/-- Every device lies within 25 % of Gmax of T_e times its target; stuck devices match the defect list. -/
def State.sentinelPass (s : State) (c e : Nat) (draw : Nat) : Bool :=
  let g := s.eng c e
  let x := s.cond c e
  let h := g.goalOf g.wfmt (s.storedCode c e g.wfmt)
  let listed := s.defects.filter (fun d => d.core == c && d.eng == e)
  let inList := fun (k l : Nat) => listed.any (fun d => d.dev == k && d.level == l)
  allDevices.all (fun k =>
    let m := g.survey x draw k
    match Tab.find g.stuck k with
    | some _ => inList k (stuckLevel m)
    | none => !(g.stokedCols.contains (devCol k)) || decide (100 * (32768 * m - 32 * (g.te : Int) * h.level k).natAbs ≤ 25 * 480 * 32768)) &&
    listed.all (fun d => (Tab.find g.stuck d.dev).isSome)

/-- An engine passes its verification; a sum that cannot be read agrees with none. -/
def State.verifyPass (s : State) (c e draw : Nat) : Bool :=
  let g := s.eng c e
  let x := s.cond c e
  if isSentinel c then s.sentinelPass c e draw else g.sumsBad.isEmpty && g.sumsAgree x draw && g.inferredDigest x draw == g.digest

/-- The test round sets T_e, and the correction tables follow it. -/
def State.verifyTe (s : State) (c e : Nat) : State :=
  (s.testNow c e).modEng c e (fun g => { ({ g with te := g.test.estimates.getLastD g.te }).retrack with test := { g.test with estimates := [] } })

/-- Devices outside STOKE_TOL flagged for stoking. -/
def State.flagDevices (s : State) (c e draw : Nat) : State :=
  let g := s.eng c e
  let x := s.cond c e
  let tol := s.cfg 0x2800 2
  let out := allDevices.filter (fun k =>
    g.stokedCols.contains (devCol k) && outOfTol g.te (g.level k) (g.survey x draw k) tol && !(Tab.find g.stuck k).isSome)
  s.setEng c e { g with stoke := { g.stoke with flagged := out } }

/-- An engine that fails is programmed again: from the image source, or from the sentinel target store. A context that FORCE_START starts
runs with every MVM of the engine marked LOWCONF, until it is reprogrammed. -/
def State.verifyFail (s : State) (c e x bank idx : Nat) : State :=
  let g := { s.eng c e with unverified := true }
  let s := s.setEng c e g
  let s := if (s.ctx x).state = .verifying then s.modCtx x (fun k => k.enter .verifyHold) else s
  if isSentinel c then s.startJob c e g.wfmt (s.storedCode c e g.wfmt) (.block x bank idx)
  else if s.blockHere x bank idx then
    (s.startJob c e g.wfmt (fun r col => s.payloadCode 0 g.wfmt r col) (.block x bank idx)).useBlock c e
  else s.wantBlock x bank idx

/-- The first bank of a context, IMAGO or READY, with a block on this engine that is not verified. -/
def State.unverifiedBlock (s : State) (c e : Nat) : Option (Nat × Nat × Nat) :=
  s.ctxs.findSome? (fun x => [0, 1].findSome? (fun b =>
    let k := x.2.bank b
    if k.state == .imago || k.state == .ready then
      ((List.range k.blocks.length).find? (fun i =>
        match k.blocks[i]? with
        | some n => n.core == c && n.eng == e && !n.verified
        | none => false)).map (fun i => (x.1, b, i))
    else none))

/-- Every block of a context on this engine is verified. -/
def Ctx.verified (k : Ctx) (c e : Nat) : Ctx :=
  let mark := fun (b : Bank) =>
    if b.state == .imago || b.state == .ready then
      { b with blocks := b.blocks.map (fun n => if n.core = c ∧ n.eng = e then { n with verified := true } else n) }
    else b
  { k with bank0 := mark k.bank0, bank1 := mark k.bank1 }

/-- A lower die with power still has an engine to be verified: compute engines are verified die by die, in ascending order (R306 step 8). -/
def State.lowerDieWaits (s : State) (c : Nat) : Bool :=
  !isSentinel c && s.ctxs.any (fun x => [x.2.bank0, x.2.bank1].any (fun b =>
    (b.state == .imago || b.state == .ready) && b.blocks.any (fun n =>
      !n.verified && decide (dieOf n.core < dieOf c) && Tab.get true s.pwr.coreRails (dieOf n.core) && !s.pwr.tried.contains (engKey n.core n.eng))))

/-- The power-up verification of an engine that no MVM holds (R24, R208): one that passes is out of suspicion, and a transfer asked for its
weights ends. -/
def State.engineVerify (s : State) (c e : Nat) : State :=
  match s.unverifiedBlock c e with
  | none => s
  | some (x, bank, idx) =>
    if s.lowerDieWaits c || (s.eng c e).job.isSome || s.engBusy c e || !s.pwr.powerGood || s.onPilot c || (!isSentinel c && Tab.get 0 s.pwr.dies (dieOf c) != 1) then s
    else
      let s := { s with pwr := { s.pwr with tried := insertNew s.pwr.tried (engKey c e) } }
      let s := s.verifyTe c e
      let draw := s.draws
      let ok := s.verifyPass c e draw
      let s := s.drawN (512 * 272)
      if ok then
        ((((s.modEng c e (fun g => { g with unverified := false })).flagDevices c e draw).endRequest x bank idx).modCtx x (fun k => k.verified c e)).readiness
      else s.verifyFail c e x bank idx

def execEngineVerify (c e : Nat) (s : State) : Out := .next (s.engineVerify c e)

/-! ## Contexts restored (R306 step 8, R307) -/

/-- Verified, the context is as it was: cores at rest get their plans and, where it ran, start. Cores of other dies that ran
on through the loss of one die's rail are left alone. Plans that the store could not hold are read again also while an engine that failed holds
the context (R306, R209). -/
def State.contextAutostart (s : State) (x : Nat) : State :=
  let k := s.ctx x
  let waits := k.state == .verifying || k.state == .verifyHold
  if !waits || !k.cores.all s.coreReady then s
  else if !(k.bank0.checked && k.bank1.checked) then
    match s.missingPlan x with
    | some p => if k.state == .verifyHold && !k.planMissing then s.askReplan x p.bank else s
    | none => s
  else
    let rest := k.cores.filter (fun c => (s.core c).atRest)
    let s := s.restoreCtx x rest
    match s.missingPlan x with
    | some p => s.askReplan x p.bank
    | none =>
      let s := (s.modCtx x (fun k => { k.enter .stopped with planMissing := false, restart := false })).fillPeers x
      let s := if k.restart then rest.foldl (fun s c => s.startCore x c) (s.modCtx x (fun k => k.enter .running)) else s
      s.readiness

def execContextAutostart (ctx : Nat) (s : State) : Out := .next (s.contextAutostart ctx)

/-! ## Replacement of a core (R174, R318-R320) -/

/-- CORE_REPLACE written. -/
def State.hostReplace (s : State) (v : Nat) : State := s.scheduleReplace (field v 0 16) 3

/-- A spare that fails its self-test. -/
def State.spareFails (s : State) (n cause : Nat) : State :=
  ({ (s.modCore n (fun k => { k with state := .dead })) with svc := { s.svc with spareCores := s.svc.spareCores.erase n } }).record
    (coreSource n) 0x001A [n + 0xFFFF * 65536, cause]

/-- The spare nearest to core o is powered on and tested, again while one fails. -/
def State.chooseSpare (s : State) (d o cause : Nat) : Nat → State
  | 0 => s
  | f + 1 =>
    let free := s.svc.spareCores.filter (fun c => dieOf c == d && (s.core c).state != .dead)
    match nearest (coreDistance false (o % 144 % 12) (o % 144 / 12)) free with
    | none => (s.modReplace d (fun r => { r with state := 3, old := o, cause := cause })).waitAction o 0 3 1
    | some n =>
      let ok := Config.coreSelfTest s.draws
      let s := s.draw
      if !ok then (s.spareFails n cause).chooseSpare d o cause f
      else
        let s := s.coreStart n
        let s := { s with svc := { s.svc with spareCores := s.svc.spareCores.erase n } }
        (s.modReplace d (fun r => { r with state := 1, old := o, new := n, cause := cause, map := [] })).endWait o 0 3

(Required work)
Without leaving anything out, repeat the data exactly.

(Worked solution)
/-- Every device lies within 25 % of Gmax of T_e times its target; stuck devices match the defect list. -/
def State.sentinelPass (s : State) (c e : Nat) (draw : Nat) : Bool :=
  let g := s.eng c e
  let x := s.cond c e
  let h := g.goalOf g.wfmt (s.storedCode c e g.wfmt)
  let listed := s.defects.filter (fun d => d.core == c && d.eng == e)
  let inList := fun (k l : Nat) => listed.any (fun d => d.dev == k && d.level == l)
  allDevices.all (fun k =>
    let m := g.survey x draw k
    match Tab.find g.stuck k with
    | some _ => inList k (stuckLevel m)
    | none => !(g.stokedCols.contains (devCol k)) || decide (100 * (32768 * m - 32 * (g.te : Int) * h.level k).natAbs ≤ 25 * 480 * 32768)) &&
    listed.all (fun d => (Tab.find g.stuck d.dev).isSome)

/-- An engine passes its verification; a sum that cannot be read agrees with none. -/
def State.verifyPass (s : State) (c e draw : Nat) : Bool :=
  let g := s.eng c e
  let x := s.cond c e
  if isSentinel c then s.sentinelPass c e draw else g.sumsBad.isEmpty && g.sumsAgree x draw && g.inferredDigest x draw == g.digest

/-- The test round sets T_e, and the correction tables follow it. -/
def State.verifyTe (s : State) (c e : Nat) : State :=
  (s.testNow c e).modEng c e (fun g => { ({ g with te := g.test.estimates.getLastD g.te }).retrack with test := { g.test with estimates := [] } })

/-- Devices outside STOKE_TOL flagged for stoking. -/
def State.flagDevices (s : State) (c e draw : Nat) : State :=
  let g := s.eng c e
  let x := s.cond c e
  let tol := s.cfg 0x2800 2
  let out := allDevices.filter (fun k =>
    g.stokedCols.contains (devCol k) && outOfTol g.te (g.level k) (g.survey x draw k) tol && !(Tab.find g.stuck k).isSome)
  s.setEng c e { g with stoke := { g.stoke with flagged := out } }

/-- An engine that fails is programmed again: from the image source, or from the sentinel target store. A context that FORCE_START starts
runs with every MVM of the engine marked LOWCONF, until it is reprogrammed. -/
def State.verifyFail (s : State) (c e x bank idx : Nat) : State :=
  let g := { s.eng c e with unverified := true }
  let s := s.setEng c e g
  let s := if (s.ctx x).state = .verifying then s.modCtx x (fun k => k.enter .verifyHold) else s
  if isSentinel c then s.startJob c e g.wfmt (s.storedCode c e g.wfmt) (.block x bank idx)
  else if s.blockHere x bank idx then
    (s.startJob c e g.wfmt (fun r col => s.payloadCode 0 g.wfmt r col) (.block x bank idx)).useBlock c e
  else s.wantBlock x bank idx

/-- The first bank of a context, IMAGO or READY, with a block on this engine that is not verified. -/
def State.unverifiedBlock (s : State) (c e : Nat) : Option (Nat × Nat × Nat) :=
  s.ctxs.findSome? (fun x => [0, 1].findSome? (fun b =>
    let k := x.2.bank b
    if k.state == .imago || k.state == .ready then
      ((List.range k.blocks.length).find? (fun i =>
        match k.blocks[i]? with
        | some n => n.core == c && n.eng == e && !n.verified
        | none => false)).map (fun i => (x.1, b, i))
    else none))

/-- Every block of a context on this engine is verified. -/
def Ctx.verified (k : Ctx) (c e : Nat) : Ctx :=
  let mark := fun (b : Bank) =>
    if b.state == .imago || b.state == .ready then
      { b with blocks := b.blocks.map (fun n => if n.core = c ∧ n.eng = e then { n with verified := true } else n) }
    else b
  { k with bank0 := mark k.bank0, bank1 := mark k.bank1 }

/-- A lower die with power still has an engine to be verified: compute engines are verified die by die, in ascending order (R306 step 8). -/
def State.lowerDieWaits (s : State) (c : Nat) : Bool :=
  !isSentinel c && s.ctxs.any (fun x => [x.2.bank0, x.2.bank1].any (fun b =>
    (b.state == .imago || b.state == .ready) && b.blocks.any (fun n =>
      !n.verified && decide (dieOf n.core < dieOf c) && Tab.get true s.pwr.coreRails (dieOf n.core) && !s.pwr.tried.contains (engKey n.core n.eng))))

/-- The power-up verification of an engine that no MVM holds (R24, R208): one that passes is out of suspicion, and a transfer asked for its
weights ends. -/
def State.engineVerify (s : State) (c e : Nat) : State :=
  match s.unverifiedBlock c e with
  | none => s
  | some (x, bank, idx) =>
    if s.lowerDieWaits c || (s.eng c e).job.isSome || s.engBusy c e || !s.pwr.powerGood || s.onPilot c || (!isSentinel c && Tab.get 0 s.pwr.dies (dieOf c) != 1) then s
    else
      let s := { s with pwr := { s.pwr with tried := insertNew s.pwr.tried (engKey c e) } }
      let s := s.verifyTe c e
      let draw := s.draws
      let ok := s.verifyPass c e draw
      let s := s.drawN (512 * 272)
      if ok then
        ((((s.modEng c e (fun g => { g with unverified := false })).flagDevices c e draw).endRequest x bank idx).modCtx x (fun k => k.verified c e)).readiness
      else s.verifyFail c e x bank idx

def execEngineVerify (c e : Nat) (s : State) : Out := .next (s.engineVerify c e)

/-! ## Contexts restored (R306 step 8, R307) -/

/-- Verified, the context is as it was: cores at rest get their plans and, where it ran, start. Cores of other dies that ran
on through the loss of one die's rail are left alone. Plans that the store could not hold are read again also while an engine that failed holds
the context (R306, R209). -/
def State.contextAutostart (s : State) (x : Nat) : State :=
  let k := s.ctx x
  let waits := k.state == .verifying || k.state == .verifyHold
  if !waits || !k.cores.all s.coreReady then s
  else if !(k.bank0.checked && k.bank1.checked) then
    match s.missingPlan x with
    | some p => if k.state == .verifyHold && !k.planMissing then s.askReplan x p.bank else s
    | none => s
  else
    let rest := k.cores.filter (fun c => (s.core c).atRest)
    let s := s.restoreCtx x rest
    match s.missingPlan x with
    | some p => s.askReplan x p.bank
    | none =>
      let s := (s.modCtx x (fun k => { k.enter .stopped with planMissing := false, restart := false })).fillPeers x
      let s := if k.restart then rest.foldl (fun s c => s.startCore x c) (s.modCtx x (fun k => k.enter .running)) else s
      s.readiness

def execContextAutostart (ctx : Nat) (s : State) : Out := .next (s.contextAutostart ctx)

/-! ## Replacement of a core (R174, R318-R320) -/

/-- CORE_REPLACE written. -/
def State.hostReplace (s : State) (v : Nat) : State := s.scheduleReplace (field v 0 16) 3

/-- A spare that fails its self-test. -/
def State.spareFails (s : State) (n cause : Nat) : State :=
  ({ (s.modCore n (fun k => { k with state := .dead })) with svc := { s.svc with spareCores := s.svc.spareCores.erase n } }).record
    (coreSource n) 0x001A [n + 0xFFFF * 65536, cause]

/-- The spare nearest to core o is powered on and tested, again while one fails. -/
def State.chooseSpare (s : State) (d o cause : Nat) : Nat → State
  | 0 => s
  | f + 1 =>
    let free := s.svc.spareCores.filter (fun c => dieOf c == d && (s.core c).state != .dead)
    match nearest (coreDistance false (o % 144 % 12) (o % 144 / 12)) free with
    | none => (s.modReplace d (fun r => { r with state := 3, old := o, cause := cause })).waitAction o 0 3 1
    | some n =>
      let ok := Config.coreSelfTest s.draws
      let s := s.draw
      if !ok then (s.spareFails n cause).chooseSpare d o cause f
      else
        let s := s.coreStart n
        let s := { s with svc := { s.svc with spareCores := s.svc.spareCores.erase n } }
        (s.modReplace d (fun r => { r with state := 1, old := o, new := n, cause := cause, map := [] })).endWait o 0 3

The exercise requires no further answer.